Tropomyosin and caldesomon reciprocally control the actomyosin system in smooth muscle and some non-muscle cells. To compare this mechanism between arterial smooth muscle and platelets, we carried out extensive exchange experiments. Actin, myosin, tropomyosin from arterial smooth muscle cells and platelets were recombined and the effects of two species of caldesmon ('caldesmon77' and 'caldesmon140') on the ATPase activities of both systems were examined and analyzed by the method of analysis of variance. (a) The actomyosin system itself is different between artery and platelets, the difference being determined by myosin (P less than 0.05) and not by actin. (b) Platelet tropomyosin differentiates platelet actin from arterial actin (P less than 0.01), while arterial tropomyosin does not.
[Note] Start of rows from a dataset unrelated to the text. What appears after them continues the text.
/-- SEGMENT_WRITEBACK (R185, R190, R202): a dirty segment's entries go to a slot of a SYSTEM band; it waits while none has room. -/
def execSegmentWriteback (nsid seg : Nat) (loc : Loc) (s : State) : Out :=
  if Tbl.has s.mxe.dirty (2 ^ 32 * nsid + seg) then
    match s.sysWrite [s.sysCell .segment nsid seg (leNat (s.segmentBytes nsid seg))] with
    | some (t, l) => if l = loc then .next (t.segmentWritten nsid seg l) else .next s
    | none => .next s
  else .next s

/-- The directory checkpoint's content: the location of the latest copy of every segment, and the journal position it covers (R202). -/
def Mxe.checkpoint (m : Mxe) (now : Dword) : Mxe := ({ m with ckptTick := now, ckptSegs := m.segs, ckptPos := m.jpos }).truncate

/-- DIRECTORY_CHECKPOINT (R202): every 60 s, and when no segment is dirty; it waits while no SYSTEM band has room. -/
def execDirectoryCheckpoint (s : State) : Out :=
  if s.passed s.mxe.ckptTick (secTicks 60) ∨ s.mxe.dirty = [] then
    match s.sysWrite [s.sysCell .system 0 0 (leNat (s.mxe.segs.flatMap fun e => leBytes 8 e.1 ++ leBytes 5 (entryAt 0 e.2).code))] with
    | some (t, _) => .next (t.modMxe fun m => m.checkpoint s.now)
    | none => .next s
  else .next s

/-- Copy work that waited for a segment (R203): granules of victim bands, and of retired blocks at High class (R208). -/
def State.copiesAgain (s : State) : State :=
  let s := (s.mxe.bands.filter fun e => e.2.state == .victim).foldl (fun s e => s.queueCopies e.2) s
  (s.mxe.retired.filter fun e => e.2 == causeProgram).foldl (fun s e => s.relocateBlock (e.1 / 8192) (e.1 % 8192)) s

/-- SEGMENT_LOAD (R203): the segment's copy and its pending journal records. -/
def execSegmentLoad (nsid seg : Nat) (s : State) : Out :=
  let k := 2 ^ 32 * nsid + seg
  if s.mxe.unloaded.contains k then
    .next (s.modMxe fun m => { m with
      map := (segGranules seg).foldl (fun t g => Tbl.setD t (granKey nsid g) (m.replayed nsid g) MapEntry.unmapped) m.map
      unloaded := m.unloaded.erase k }).copiesAgain
  else .next s

/-- Every slot on NAND that holds a granule's first 4 KiB: DSN, PSN and the granule's entry. -/
def State.candidatesOf (s : State) (nsid g : Nat) : List (Nat × Nat × MapEntry) :=
  let spg := s.mxe.spgOf nsid
  s.mxe.nand.flatMap fun p => p.2.slots.zipIdx.filterMap fun c =>
    let l : Loc := ⟨p.1 / 4096 / 8192, p.1 / 4096 % 8192, p.1 % 4096, c.2⟩
    if p.2.good && c.1.hdr.kind == .data && c.1.hdr.nsid == nsid && c.1.hdr.goff == 0
        && (c.1.hdr.lba * (((s.mxe.ns? nsid).map Namespace.lbaBytes).getD 4096) / 4096) / spg == g then
      some (c.1.hdr.dsn, c.1.hdr.psn, entryAt (if c.1.hdr.slc then 0 else 1) l)
    else none

/-- The winner of R189: highest DSN, then highest PSN. -/
def winner (cs : List (Nat × Nat × MapEntry)) : Option (Nat × Nat × MapEntry) :=
  cs.foldl (fun b c => match b with
    | some x => if x.1 < c.1 ∨ (x.1 = c.1 ∧ x.2.1 < c.2.1) then some c else b
    | none => some c) none

/-- SUSPECT_REBUILD (R189): from the segment and the journal, else from the candidate bands, else LOST. -/
def execSuspectRebuild (nsid g : Nat) (fromSegment bandsOk : Bool) (s : State) : Out :=
  if (s.mxe.entry nsid g).flags = .suspect then
    if fromSegment then .next (s.setEntry nsid g (s.mxe.replayed nsid g))
    else if bandsOk then .next (s.setEntry nsid g (((winner (s.candidatesOf nsid g)).map fun c => c.2.2).getD MapEntry.unmapped))
    else .next (s.loseEntry nsid g lostEntry)
  else .next s

/-! ## Bands (R191, R192, R205, R529) -/

/-- A page of the band's members awaits verify. -/
def State.bandVerifying (s : State) (b : Band) : Bool :=
  s.fca.verify.any fun v => b.members.contains (v.1 / 4096 / 8192, s.fca.sbOf (v.1 / 4096 % 8192))

/-- BAND_CLOSE (R191, R192): every summary program has reported and verify has passed; the band may become a victim at once (R529). -/
def execBandClose (b : Nat) (s : State) : Out :=
  match Tbl.find? s.mxe.bands b with
  | some band =>
    if band.state = .closing ∧ band.cap ≤ band.fill ∧ band.summaries = [] ∧ s.bandVerifying band = false
        ∧ s.dsc.ops.any (fun o => isProgram o.2.req.kind && o.2.band == b) = false then
      let s := (s.modMxe fun m => m.modBand b fun x => { x with state := .closed, thetaClose := some s.cdx.theta.toNat }).releaseStripes b
      .next (if band.wanted then s.makeVictim b band.copyCls else s)
    else .next s
  | none => .next s

/-- BAND_OPEN_TIMEOUT (R191): a band open for OPEN_MAX_S is padded, in the GC class. -/
def execBandOpenTimeout (b : Nat) (s : State) : Out :=
  match Tbl.find? s.mxe.bands b with
  | some band =>
    if band.state = .opened ∧ s.passed band.opened (secTicks (s.obj Ob.OPEN_MAX_S)) then .next ((s.padBand b .gc).bandFilled b) else .next s
  | none => .next s

/-- VICTIM_SELECT (R529). -/
def execVictimSelect (b : Nat) (s : State) : Out := .next (s.chooseVictim b .gc)

/-- A read that resolved to the band has not finished its transfer (R205). -/
def State.bandReading (s : State) (b : Band) : Bool :=
  (s.dsc.ops.any fun o => o.2.req.kind == .read && b.members.contains (o.2.req.die, s.fca.sbOf o.2.req.block))
    || (s.cdx.frames.any fun l => b.members.contains (l.loc.die, s.fca.sbOf l.loc.block))
    || (s.mxe.locks.any fun k => !k.need.isEmpty && k.base.any fun l => b.members.contains (l.die, s.fca.sbOf l.block))
    || (s.fca.xfers.any fun x => b.members.contains (x.op.req.die, s.fca.sbOf x.op.req.block))
    || (s.qen.ctxs.any fun c => (c.2.state == .lookup || c.2.state == .media) && c.2.work.any fun w =>
        w.data.isNone && !w.lost && w.loc.any fun l => b.members.contains (l.die, s.fca.sbOf l.block))

/-- A copy out of the band is unfinished: not committed, not durable (R200: its record is on NAND, or strict order is not in force), its page awaits verify (R205, R261), or a segment still to load may name the band (R203, R206). -/
def State.bandCopying (s : State) (n : Nat) (b : Band) : Bool :=
  !s.mxe.unloaded.isEmpty || !(s.bandGranules b).isEmpty || s.mxe.jobs.any fun j => j.2.band == n && (!j.2.done || !(j.2.landed || !s.mxe.strict)
    || Tbl.has s.fca.verify (let l := (s.mxe.entry j.2.nsid j.2.index).loc; pageKey l.die l.block l.page))

/-- BAND_RELEASE (R205). -/
def execBandRelease (b : Nat) (s : State) : Out :=
  match Tbl.find? s.mxe.bands b with
  | some band =>
    if band.state = .victim ∧ s.bandCopying b band = false ∧ s.bandReading band = false then
      .next (s.modMxe fun m => { m.modBand b (fun x => { x with state := .released }) with jobs := m.jobs.filter fun j => j.2.band != b })
    else .next s
  | none => .next s

/-! ## Folding (R194) -/

/-- The oldest CLOSED landing band. -/
def Mxe.oldestLanding (m : Mxe) : Option Nat := (m.bands.find? fun b => b.2.kind == .landing && b.2.state == .closed).map Prod.fst

/-- FOLD_START (R194): below LZ_FOLD_START_PCT, and until folding stops. The oldest landing band by BSN is taken; its copies run at High class while the free share is below 5 %. -/
def execFoldStart (s : State) : Out :=
  if s.lzFree < s.obj Ob.LZ_FOLD_START_PCT ∨ s.mxe.folding = true then
    let s := s.modMxe fun m => { m with folding := true }
    match s.mxe.oldestLanding with
    | some b => .next (s.chooseVictim b .gc)
    | none => .next s
  else .next s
Neither does tropomyosin differentiate myosin. (c) The effect of caldesmon77 differentiates the origins of myosin (P less than 0.01), actin (P less than 0.05) and tropomyosin (P less than 0.05). The effect of caldesmon140 differentiates the origin of myosin (P less than 0.05) and the actin-myosin 'interaction' (combination) (P less than 0.01), but not the origin of tropomyosin (P greater than 0.1). (1) It is concluded that actomyosin/tropomyosin-caldesmon system is distinguishable between platelets and artery. (2) It is suggested that caldesmon is an actomyosin inhibitor which may interact with myosin, in addition to actin and tropomyosin.